And before homeworks are due, I will try to set up some special office hours for you in case you want to ask about homework problems. And if you want to meet with me individually, please just send me an email.
Oh, one more thing about the course notes. So because I want to do quality control, so here is the process that will happen with the course notes. So the first lecture is already online. So you can already see. So I've written up the lecture notes for the first lecture. And you can use that as an example of what I'm looking for.
So I'm looking for people to sign up starting from the next lecture, and I will send out a link tonight. For future lectures, so whoever writes the lecture, I'll the lecture, and then within one day, so by the end of the day after the lecture, it will be good if they were already at least some sketch, some rough draft at least containing the theorem statements and whatnot from the day's lecture.

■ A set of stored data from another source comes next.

/-- Every stage with the LAYER has ended in cadence n, where some ran, a strided Route's in its own cadence n; or boundary n + 1 has opened
where none did (R423). -/
def State.dumpReady (s : State) (d : Dump) : Bool :=
  let stages := slotList.flatMap (fun n =>
    let sl := s.slot n
    ((List.range (Img.stageCount sl.image)).filter (fun k => Sd.layer (Img.desc sl.image k) == d.layer)).filterMap (fun k =>
      if sl.running && sl.runCadence == d.cadence && Sd.start (Img.desc sl.image k) != 0xFFFFFFFF then some (n, k) else none))
  let ended := fun (e : Nat × Nat) => match SMap.find (s.slot e.1).status e.2 with
    | some r => leAt r 8 8 == d.cadence
    | none => false
  if stages.isEmpty then decide (d.cadence < s.ccu.cadence) else stages.all ended

/-- Ascending insertion of an address. -/
def insertAddr (a : Nat) : List Nat → List Nat
  | [] => [a]
  | b :: r => if a ≤ b then a :: b :: r else b :: insertAddr a r

/-- The copy so far: bytes of the tiles, payload bytes for the CRC, copied, skipped, stopped for want of room. -/
structure DumpCopy where
  bytes : List Byte
  crc : List Byte
  copied : Nat
  skipped : Nat
  full : Bool

/-- One captured tile. -/
def State.dumpTile (s : State) (d : Dump) (c : DumpCopy) (a : Nat) : DumpCopy :=
  let h := s.ldB a 64
  if c.full then c
  else if leAt h 20 2 != d.layer || leAt h 22 2 != d.operator || leAt h 24 8 != d.cadence then { c with skipped := c.skipped + 1 }
  else if d.maxBytes < 64 + 16448 * (c.copied + 1) then { c with full := true }
  else
    let t := s.ldB a 16448
    { c with bytes := c.bytes ++ t, crc := c.crc ++ (t.drop 64).take (leAt h 6 2), copied := c.copied + 1 }

/-- The copy of dump `d` to its buffer (R422, R423): its tiles in address order until the buffer is full, behind the header; the beats and
tokens they take; the dump's reply. -/
def State.dumpCopied (s : State) (d : Dump) : State :=
  let tiles := d.tiles.foldr insertAddr []
  let c := tiles.foldl (fun x a => s.dumpTile d x a) ⟨[], [], 0, 0, false⟩
  let trunc := d.truncated || c.full
  let hdr := leBytes 4 0xC1E97E02 ++ leBytes 2 d.layer ++ leBytes 2 d.operator ++ leBytes 8 d.cadence ++ leBytes 2 d.tiles.length ++
    leBytes 2 c.copied ++ leBytes 2 c.skipped ++ leBytes 1 (b2n trunc) ++ zeros 41
  let out := hdr ++ c.bytes
  let beats := ceilDiv out.length 64
  let toks := ((tiles.take (c.copied + c.skipped)).map (fun a => memTok a 16448)).sum
  let s1 := { s with obs := { s.obs with dumps := s.obs.dumps.filter (fun x => x.key != d.key) } }
  let s2 := (((s1.showDumps.bankOpen 15 0 d.layer d.operator 2 0xFF).chargePool 10 toks toks (some d.key)).obsFlits beats).chargePool 7 beats 0
    (some d.key)
  let s3 := ((s2.bankBusy 15 0 beats).bankEnd 15 0).hostSt d.buffer out
  ((s3.countN 15 4 c.copied).countN 15 5 c.skipped).longDone d.key St.ok (b2n (trunc || c.skipped != 0))
    (result [(20, 4, out.length), (24, 4, crc32 c.crc)])

/-- DUMP_COPY of the oldest dump that can start (R423). -/
def dumpCopy (s : State) : State :=
  match s.obs.dumps.find? s.dumpReady with
  | none => s
  | some d => s.dumpCopied d

/-! ### The Brake (R424 to R426) -/

/-- BRAKE: registered in the cycle of acceptance, answered BRAKED by the hardware. -/
def bodyBrake (p : CmdPacket) (s : State) : Reply × State :=
  (⟨St.braked, 0, zeros 12⟩, s.brakeSource 0 (param p 16 1))

/-- BRK_IN_N low in 2 consecutive CORE cycles. -/
def brkIn (s : State) : State := if s.bitOf Reg.OBS_BRAKE_CTRL 1 then s.brakeSource 3 0xFD else s

/-- BRK_OUT_N is driven high: from reset until cycle S (R427). -/
def State.brkOutHigh (s : State) : Bool := !s.obs.stopped

/-- The level of CAM_TRIG pin `n`: active during its pulse (R36), inactive from cycle S (Table 18.14). -/
def State.camTrigActive (s : State) (n : Nat) : Bool := (SMap.find s.ccu.trigEnd n).isSome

So that the next person can start writing afterwards.
But once you are done, once you feel that you have a polished version of the lecture, write up, ideally within four days of the lecture-- so that in terms of expectations and timelines, again all of this information is online-- so you're finished with polishing your lecture notes, within four days send me an email, so both co-authors if there are two of you, and I will schedule an appointment, about half an hour, where I will sit down with you to go through what you've written and tell you some comments. So you can go back and polish it further. And hopefully, that will just be a one round thing. If more rounds are needed, well, it's not ideal, but we'll make it happen until the notes are ready to use for future generations. OK, any questions about any of the course logistics?
All right, so in the second half of today's lecture, I want to take you through a tour of modern additive combinatorics. And this is an area of research which I am actively involved in. And it's something that I am quite excited about. And part of the reason why I teach this course-- this course is something that I developed a couple years ago when I taught for the first time then-- because I want to introduce you guys to this very active and exciting area of research.
Now, what is added combinatorics? The term itself is actually fairly new. So the term, additive combinatorics, I believe was coined by Terry Tao back in the early 2000s as somewhat of a rebranding of an area that already existed, but then got a lot of exciting developments in the early 2000s. It's a deep and far reaching subject with many connections to areas like graph theory, harmonic analysis, or Fourier analysis, ergodic theory, discrete geometry, logic and model theory, and has many connections all over the place, and also has many deep theorems.
So let me take you through a tour historically of, I think, some of the major milestones and landmarks in additive combinatorics. So after Schur's theorem, which we discussed in the first half of today's lecture, the next big result I would say is Van der Waerden's theorem, which was 1927. Van der Waerden's theorem says that every coloring of the positive integers using finite many colors contains arbitrarily long arithmetic progressions.
So we'll see arithmetic progressions come up a lot. So from now on we'll abbreviate this word by AP. So AP stands for Arithmetic Progressions.
So instead of Schur's theorem where you just find a single solution to x plus y equals to z, so now, we're finding a much bigger structure. Keep in mind, so a novice mistake people make is to confuse arbitrarily long arithmetic progressions with infinitely long. So these are definitely not the same. So you can think about. I'll leave it to you as an exercise, well, also homework exercise, that you can color the integers with just two colors in a way that destroys all possible infinitely long monochromatic arithmetic progressions. So arbitrarily long is very different from infinitely long.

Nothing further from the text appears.